Ginsberg attempted several times to clarify the reasons behind Northwest’s decision to revoke his membership. Ginsberg alleges that Northwest revoked his membership arbitrarily because he complained too frequently about the services. Northwest sent Ginsberg an email on November 20, 2008, detailing the basis for Northwest’s decision to revoke Ginsberg’s membership. 

In that email the Northwest representative quotes from Paragraph 7 of the General Terms and Conditions of the World-Perks Program, which provides that Northwest may determine “in its sole judgment” whether a passenger has abused the program, and that abuse “may result in cancellation of the member’s account and future disqualification from program participation, forfeiture of all mileage accrued and cancellation of previously issued but unused awards.” 



Ginsberg initially filed suit on January 8, 2009, he asserted four causes of action: (1) breach of contract; (2) breach of the implied covenant of good faith and fair dealing; (3) negligent misrepresentation; and (4) intentional misrepresentation. Northwest moved to dismiss the complaint pursuant to Federal Rules of Civil Procedure (FRCP) 12(b)(6), (rule 12(b)(6) motion, which replaced the common law demurrer, is how lawsuits with insufficient legal theories underlying their cause of action are dismissed from court) arguing that the Airline Deregulation Act (ADA) preempted the claims. 
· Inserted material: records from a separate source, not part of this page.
/-! ### Well-formedness: one ill-formed term for each check -/

theorem test_wf_classify16_exponent : (Instr.classify16 32#8 0#23).wellFormed = false := by decide
theorem test_wf_classify16_mantissa : (Instr.classify16 0#8 0x400#23).wellFormed = false := by decide
theorem test_wf_classify16_limit : (Instr.classify16 31#8 0x3FF#23).wellFormed = true := by decide
theorem test_wf_call_value : (Call.encode32 0x100000000).wellFormed = false ∧ (Call.encode16 0x100000000).wellFormed = false := by decide
theorem test_wf_call_sign : (Call.decode32 2 127 0).wellFormed = false ∧ (Call.enc16F 2 127 0).wellFormed = false := by decide
theorem test_wf_call_exponent : (Call.decode32 0 256 0).wellFormed = false ∧ (Call.enc16F 0 256 0).wellFormed = false := by decide
theorem test_wf_call_mantissa : (Call.decode32 0 0 0x800000).wellFormed = false ∧ (Call.enc16F 0 0 0x800000).wellFormed = false := by decide
theorem test_wf_call_classify8 : (Call.classify 256 0 8).wellFormed = false ∧ (Call.classify 0 0x800000 8).wellFormed = false := by decide
theorem test_wf_call_classify5 : (Call.classify 32 0 5).wellFormed = false ∧ (Call.classify 0 0x400 5).wellFormed = false := by decide
theorem test_wf_call_width : (Call.classify 0 0 11).wellFormed = false := by decide

/-! ### Decoding: words written out bit by bit from the encoding strings of opcode_table.json, op fmt s e m v -/

/-- 00 f s e m v with every ignored bit 1 and v = 0x80000001. -/
theorem test_decode_enc32 : decode
    0b0011111111111111111111111111111111110000000000000000000000000000001#67 = .enc32 0x80000001#32 := by decide

/-- 01 f s e m v with f = 1, s = 1, e = 10000001, m = 100...01, v all ones. -/
theorem test_decode_dec32 : decode
    0b0111100000011000000000000000000000111111111111111111111111111111111#67 = .dec32 1#1 0x81#8 0x400001#23 := by decide

/-- 10 f s e m v with every ignored bit 1 and v = 0x3F800000. -/
theorem test_decode_enc16 : decode
    0b1011111111111111111111111111111111100111111100000000000000000000000#67 = .enc16 0x3F800000#32 := by decide

/-- 110 s e m v with s = 1, e = 11111111, m = 0, v all ones. -/
theorem test_decode_classify32 : decode
    0b1101111111110000000000000000000000011111111111111111111111111111111#67 = .classify32 255#8 0#23 := by decide

/-- 111 s e m v with s = 1, e = 00011111, m = 1, v all ones. -/
theorem test_decode_classify16 : decode
    0b1111000111110000000000000000000000111111111111111111111111111111111#67 = .classify16 31#8 1#23 := by decide

/-- REQ of `CLASSIFY.16 31, 1` as nine bytes, most significant first. -/
theorem test_decode_bytes : decodeBytes [0x07#8, 0x0F#8, 0x80#8, 0x00#8, 0x01#8, 0#8, 0#8, 0#8, 0#8] =
    .ok (.classify16 31#8 1#23, []) := by decide

theorem test_decode_bytes_padding : decodeBytes [0x08#8, 0#8, 0#8, 0#8, 0#8, 0#8, 0#8, 0#8, 0#8] = .error .paddingNotZero := by decide
theorem test_decode_bytes_few : decodeBytes [0x07#8, 0x0F#8] = .error .tooFewBytes := by decide
theorem test_table_word : decodeTableWord 72 0x23F80000000000000 = some (.dec32 0#1 127#8 0#23) := by decide

/-! ### One step per instruction: request and response words of 95_test_vectors.md -/

/-- The response word after one step on a request word, from reset. -/
def rspOf (w : ReqWord) : Option RspWord :=
  match step (State.present (Request.ofWord w) State.reset) with
  | .next t => some t.out.word
  | .fault _ => none
  | .refused _ => none

/-- Program P1 step 1: a negative NaN keeps its payload. -/
theorem test_enc32_nan : rspOf 0x000000000FFC12345#67 = some 0x10FFC12345FFC12345#72 := by decide
/-- Section 2.1: ignored ports. -/
theorem test_enc32_ignored : rspOf 0x1D55555553F800000#67 = some 0x043F8000003F800000#72 := by decide
/-- Section 2.2: a negative NaN with payload 1. -/
theorem test_dec32_nan : rspOf 0x2FF80000100000000#67 = some 0x6000000000FF800001#72 := by decide
/-- Section 2.2: negative infinity. -/
theorem test_dec32_neg_infinity : rspOf 0x2FF80000000000000#67 = some 0x4000000000FF800000#72 := by decide
/-- Section 2.3: the largest subnormal, no carry into the exponent, negative. -/
theorem test_enc16_subnormal : rspOf 0x400000000B87FFFFF#67 = some 0x02800003FF000083FF#72 := by decide
/-- S6b and conflict C1: 65520.0 is not infinite. -/
theorem test_enc16_65520 : rspOf 0x400000000477FF000#67 = some 0x040F0003FF00007BFF#72 := by decide
/-- Section 2.4: 31 is an ordinary exponent in the 32-bit format. -/
theorem test_classify32_normal : rspOf 0x60F80000100000000#67 = some 0x040000000000000000#72 := by decide
/-- Section 2.4: ignored ports do not reach the classifier. -/
theorem test_classify32_ignored : rspOf 0x6FF800000DEADBEEF#67 = some 0x080000000000000000#72 := by decide
/-- Section 2.4: the 16-bit NaN. -/
theorem test_classify16_nan : rspOf 0x70F8003FF00000000#67 = some 0x100000000000000000#72 := by decide
/-- Section 2.4: a mantissa out of range faults. -/
theorem test_classify16_fault : rspOf 0x70000040000000000#67 = some 0x800000000000000000#72 := by decide

/-! ### The host side: 95_test_vectors.md sections 2.5 and 2.6, 30_encoding.md R40 and R41 -/

theorem test_bin32 : bin32 0xC0490FDB#32 = "11000000010010010000111111011011".toList := by decide
theorem test_hex8_upper : hex8 true 0xC0490FDB#32 = "C0490FDB".toList := by decide
theorem test_hex8_lower : hex8 false 0x7FC00000#32 = "7fc00000".toList := by decide
theorem test_symbolic_text : Symbolic.text .negInfinity = some "-Infinity" ∧ textOfSym 0b11#2 = some "NaN" := by decide
theorem test_number_one : number32 0x3F800000#32 = .finite false (2 ^ 149) := by decide
theorem test_number_largest16 : number16 { sign := 0#1, exponent := 30#5, mantissa := 0x3FF#10 } = .finite false (65504 * 2 ^ 149) := by decide
theorem test_unpack16 : unpack16 0xFC00#16 = { sign := 1#1, exponent := 31#5, mantissa := 0#10 } := by decide
theorem test_host_sign_two : decode32Host 2 127 0 State.reset = .fault .invalidFieldRange := rfl
theorem test_assemble_alias : assembleLine "classify 31, 0b1, 5 ; the 16-bit NaN".toList = .ok (.classify 31 1 5) := by decide
theorem test_assemble_width : assembleLine "classify 0, 0, 11".toList = .error .unsupportedExpWidth := by decide
theorem test_assemble_range : assembleLine "DEC32 0, 256, 0".toList = .error .invalidFieldRange := by decide
theorem test_assemble_unknown : assembleLine "ENC64 0".toList = .error .unknownMnemonic := by decide
theorem test_assemble_operands : assembleLine "ENC32 1, 2".toList = .error .wrongOperandCount := by decide
theorem test_assemble_numeral : assembleLine "ENC32 0xG".toList = .error .badNumeral := by decide
theorem test_assemble_empty : assembleLine "  ; nothing".toList = .error .emptyLine := by decide

/-! ### Witnesses: each statement's hypotheses are met, clause by clause at boundary values -/

/-- A request with every ignored port driven. -/
def noisyEnc32 : Request := { op := 0#2, fmt := 1#1, s := 1#1, e := 0xAA#8, m := 0x555555#23, v := 0x3F800000#32 }

/-- The request of CLASSIFY.16 on a pair. -/
def classify16Request (e : Exp32) (m : Mant32) : Request := Request.ofInstr (.classify16 e m)

theorem witness_StepRunsDecodedRequest :
    decodeBytes (reqBytes State.reset.inp.word ++ [1#8]) = .ok (.enc32 0#32, [1#8]) := by decide

theorem witness_IgnoredPortsHaveNoEffect :
    noisyEnc32.sameRead (Request.ofInstr (.enc32 0x3F800000#32)) ∧ noisyEnc32 ≠ Request.ofInstr (.enc32 0x3F800000#32) := by
  unfold Request.sameRead
  decide

theorem witness_ResponsesIndependentOfOrder : [noisyEnc32, State.reset.inp].Perm [State.reset.inp, noisyEnc32] := by decide

theorem witness_UnwrittenOutputsAreZero :
    (∃ t, exec (.enc32 0#32) State.reset = .next t) ∧ (∃ t, exec (.dec32 0#1 0#8 0#23) State.reset = .next t) ∧
    (∃ t, exec (.enc16 0#32) State.reset = .next t) ∧ (∃ t, exec (.classify32 0#8 0#23) State.reset = .next t) ∧
    (∃ t, exec (.classify16 31#8 0x3FF#23) State.reset = .next t) ∧ (31#8).toNat ≤ 31 ∧ (0x3FF#23).toNat ≤ 0x3FF ∧
    (∃ t, exec (.classify16 32#8 0#23) State.reset = .next t) ∧ (32#8).toNat > 31 ∧
    (∃ t, exec (.classify16 0#8 0x400#23) State.reset = .next t) ∧ (0x400#23).toNat > 0x3FF :=
  ⟨⟨_, rfl⟩, ⟨_, rfl⟩, ⟨_, rfl⟩, ⟨_, rfl⟩, ⟨_, rfl⟩, by decide, by decide, ⟨_, rfl⟩, by decide, ⟨_, rfl⟩, by decide⟩

theorem witness_ResponseWordDeterminesResponse :
    ∃ t t', step (State.present noisyEnc32 State.reset) = .next t ∧
      step (State.present (Request.ofInstr (.enc32 0x3F800000#32)) State.reset) = .next t' ∧
      noisyEnc32.op = (Request.ofInstr (.enc32 0x3F800000#32)).op ∧ t.out.word = t'.out.word :=
  ⟨_, _, rfl, rfl, by decide, by decide⟩

theorem witness_Enc32Response : State.reset.inp.op = 0b00#2 := rfl

theorem witness_Dec32Response : (Request.ofInstr (.dec32 1#1 255#8 1#23)).op = 0b01#2 := by decide

theorem witness_Dec32ExtremeOperands : (1#23 : Mant32) ≠ 0#23 ∧ (0x7FFFFF#23 : Mant32) ≠ 0#23 := by decide

theorem witness_ExactlyOneLabel :
    (1 ≤ 1 ∧ 1 ≤ 1) ∧ (1 ≤ 1 ∧ 1 < 2) ∧
    ∃ t, step State.reset = .next t ∧ State.reset.inp.op ≠ 0b01#2 ∧ t.out.err = 0#1 :=
  ⟨by decide, by decide, _, rfl, by decide, rfl⟩
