-- ==== Sys2Proof/Machine/TransferStack.lean ====
section
/-! DEFINITION. Register transfers and stack operations (41_transfer_stack R230-R240).
One meaning per opcode, over the shared classes of Operands.lean; base costs from 30_encoding R126. -/

namespace Sys2Proof.Machine

/-! ### Effects -/

/-- R231. -/
def transferAX (c : Cpu) : Cpu := loadX c.a c

/-- R232. -/
def transferAY (c : Cpu) : Cpu := loadY c.a c

/-- R233. -/
def transferXA (c : Cpu) : Cpu := loadA c.x c

/-- R234. -/
def transferYA (c : Cpu) : Cpu := loadA c.y c

/-- R235. -/
def transferSX (c : Cpu) : Cpu := loadX c.sp c

/-- R236: the one transfer that writes no flag. -/
def transferXS (c : Cpu) : Cpu := c.setSp c.x

/-! ### Meanings -/

/-- `TAX` (R231). -/
def execTax (s : State) : Result :=
  impliedClass 2 transferAX s

/-- `TAY` (R232). -/
def execTay (s : State) : Result :=
  impliedClass 2 transferAY s

/-- `TXA` (R233). -/
def execTxa (s : State) : Result :=
  impliedClass 2 transferXA s

/-- `TYA` (R234). -/
def execTya (s : State) : Result :=
  impliedClass 2 transferYA s

/-- `TSX` (R235). -/
def execTsx (s : State) : Result :=
  impliedClass 2 transferSX s

/-- `TXS` (R236). -/
def execTxs (s : State) : Result :=
  impliedClass 2 transferXS s

/-- `PHA` (R237). -/
def execPha (s : State) : Result :=
  .next (spend 3 (push s.cpu.a (advancePc 1 s)))

/-- `PHP` (R238). -/
def execPhp (s : State) : Result :=
  .next (spend 3 (push (packP true s.cpu.p) (advancePc 1 s)))

/-- `PLA` (R239). -/
def execPla (s : State) : Result :=
  let m := pull (advancePc 1 s)
  .next (spend 4 (m.2.mapCpu (loadA m.1)))

/-- `PLP` (R240). -/
def execPlp (s : State) : Result :=
  .next (spend 4 (pullP (advancePc 1 s)))

end Sys2Proof.Machine
end

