theorem sp_add_two (p : Byte) : p + 1 + 1 = p + 2 := by bv_omega

theorem sp_add_three (p : Byte) : p + 2 + 1 = p + 3 := by bv_omega

/-- Different stack slots are different bytes of RAM, for every SP. -/
theorem stack_slot_ne (p : Byte) {k l : Byte} (h : k ≠ l) : 0x100 + (p - k).toNat ≠ 0x100 + (p - l).toNat := by
  intro e
  apply h
  have e := BitVec.eq_of_toNat_eq (show (p - k).toNat = (p - l).toNat by omega)
  bv_omega

theorem pushWord_eq (w : Word) (s : State) :
    pushWord w s =
      { s with
        ram := (s.ram.write (0x100 + s.cpu.sp.toNat) (hiByte w)).write (0x100 + (s.cpu.sp - 1).toNat) (loByte w)
        cpu := { s.cpu with sp := s.cpu.sp - 2 } } := by
  simp only [pushWord, push_eq, sp_sub_two]

theorem pullWord_eq (s : State) :
    pullWord s =
      (wordOf (s.ram.read (0x100 + (s.cpu.sp + 1).toNat)) (s.ram.read (0x100 + (s.cpu.sp + 2).toNat)),
        { s with cpu := { s.cpu with sp := s.cpu.sp + 2 } }) := by
  simp only [pullWord, pull_eq, sp_add_two]

/-! ### Vectors and exceptions -/

/-- A vector is read from PRG ROM, without a side effect (60_exceptions R401). -/
theorem busRead16_vector {a : Word} (h1 : 0x8000 ≤ a.toNat) (h2 : a.toNat < 0xFFFF) (s : State) :
    busRead16 a s = (s.vector a, s) := by
  have h3 : (a + 1).toNat = a.toNat + 1 := by
    have := BitVec.toNat_add a 1
    simp only [BitVec.ofNat_eq_ofNat, BitVec.toNat_ofNat, Nat.reducePow, Nat.reduceMod] at this
    rw [Nat.mod_eq_of_lt (by omega)] at this
    exact this
  simp only [busRead16, busRead_prg h1, busRead_prg (show 0x8000 ≤ (a + 1).toNat by omega), h3, State.vector]

theorem State.vector_congr {s t : State} (h : t.cart = s.cart) (a : Word) : t.vector a = s.vector a := by
  simp [State.vector, h]

/-- The three bytes an exception pushes. -/
theorem enterException_eq {vector : Word} (h1 : 0x8000 ≤ vector.toNat) (h2 : vector.toNat < 0xFFFF) (b : Bool)
    (ret : Word) (s : State) :
    enterException vector b ret s =
      { s with
        ram := ((s.ram.write (0x100 + s.cpu.sp.toNat) (hiByte ret)).write (0x100 + (s.cpu.sp - 1).toNat)
          (loByte ret)).write (0x100 + (s.cpu.sp - 2).toNat) (packP b s.cpu.p)
        cpu := { s.cpu with
          sp := s.cpu.sp - 3
          p := { s.cpu.p with i := true }
          pc := s.vector vector } } := by
  simp only [enterException, busRead16_vector h1 h2, pushWord_eq, push_eq, sp_sub_three]
  rfl

theorem pullP_eq (s : State) :
    pullP s =
      { s with cpu := { s.cpu with
          sp := s.cpu.sp + 1
          p := unpackP (s.ram.read (0x100 + (s.cpu.sp + 1).toNat)) } } := by
  simp only [pullP, pull_eq]
  rfl

theorem returnFromException_eq (s : State) :
    returnFromException s =
      { s with cpu := { s.cpu with
          sp := s.cpu.sp + 3
          p := unpackP (s.ram.read (0x100 + (s.cpu.sp + 1).toNat))
          pc := wordOf (s.ram.read (0x100 + (s.cpu.sp + 2).toNat)) (s.ram.read (0x100 + (s.cpu.sp + 3).toNat)) } } := by
  have h : s.cpu.sp + 1 + 2 = s.cpu.sp + 3 := by bv_omega
  simp only [returnFromException, pullP_eq, pullWord_eq, sp_add_two, h]
  rfl

/-- What is packed and pulled again is the flags (10_state R44, R45). -/
theorem unpackP_packP (b : Bool) (p : Flags) : unpackP (packP b p) = p := by
  obtain ⟨c, z, i, d, v, n⟩ := p
  revert b c z i d v n
  decide

/-- The reset sequence reads the vector from PRG ROM and writes the CPU record alone (70_reset_and_hazards R610). -/
theorem resetSequence_eq (s : State) : resetSequence s = { s with cpu := s.cpu.afterReset (s.vector resetVector) } := by
  simp only [resetSequence, busRead16_vector (show 0x8000 ≤ resetVector.toNat by decide) (by decide), State.mapCpu]

/-! ### Effective addresses -/

/-- Forming an effective address has no side effect: its pointers lie in the zero page. -/
@[simp] theorem locate_st (m : Mode) (s : State) : (locate m s).st = s := by
  cases m <;> simp [locate, indexed, zeroPagePointer, busRead_zeroPage]

theorem zeroPagePointer_eq (z : Byte) (s : State) :
    zeroPagePointer z s = (wordOf (s.ram.read z.toNat) (s.ram.read (z + 1).toNat), s) := by
  simp [zeroPagePointer, busRead_zeroPage]

end Sys2Proof.Machine
end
The Airline Deregulation Act is a 1978 United States federal law intended to remove government control over fares, routes and market entry (of new airlines) from commercial aviation. The Civil Aeronautics Board's powers of regulation were phased out, eventually allowing passengers to be exposed to market forces in the airline industry. The Act, however, did not remove or diminish the regulatory powers of the Federal Aviation Administration (FAA) over all aspects of air safety. 

The district court dismissed Ginsberg’s claims for breach of the implied covenant of good faith and fair dealing, negligent misrepresentation, and intentional misrepresentation, concluding that the ADA preempted them because they relate to airline prices and services. The district court also dismissed the general breach of contract claim, finding that the claim was not preempted, but that Ginsberg had failed to allege facts sufficient to show a material breach. On June 9, 2011, Ginsberg filed an appeal with Court Of Appeals for the Ninth Circuit. On August 5, 2011, the court ruled in favor of Ginsberg. 

Northwest stated Ginsberg had complained 24 times in eight months about the carrier’s service. “You have continually asked for compensation over and above our guidelines... We have awarded you $1,925 in travel credit vouchers, 78,500 WorldPerks bonus miles, a voucher extension for your son, and $491 in cash reimbursements. Due to our past generosity, we must respectfully advise that we will no longer be awarding you compensation each time you contact us.”

Northwest and its parent corporation, Delta Air Lines, seek review, contending the lower court’s decision is “in conflict with the decisions of other Circuit Court rulings and that the Supreme Court should reverse the appeals court decision. On May 20, 2013, the U.S. Supreme Court agreed to her the case. 

The case, Northwest, Inc. v. Ginsberg (12-462) will make its way to the Supreme Court in the fall term, which begins this October. The court will decide how much freedom airlines have to set their own policies under the Airline Deregulation Act of 1978.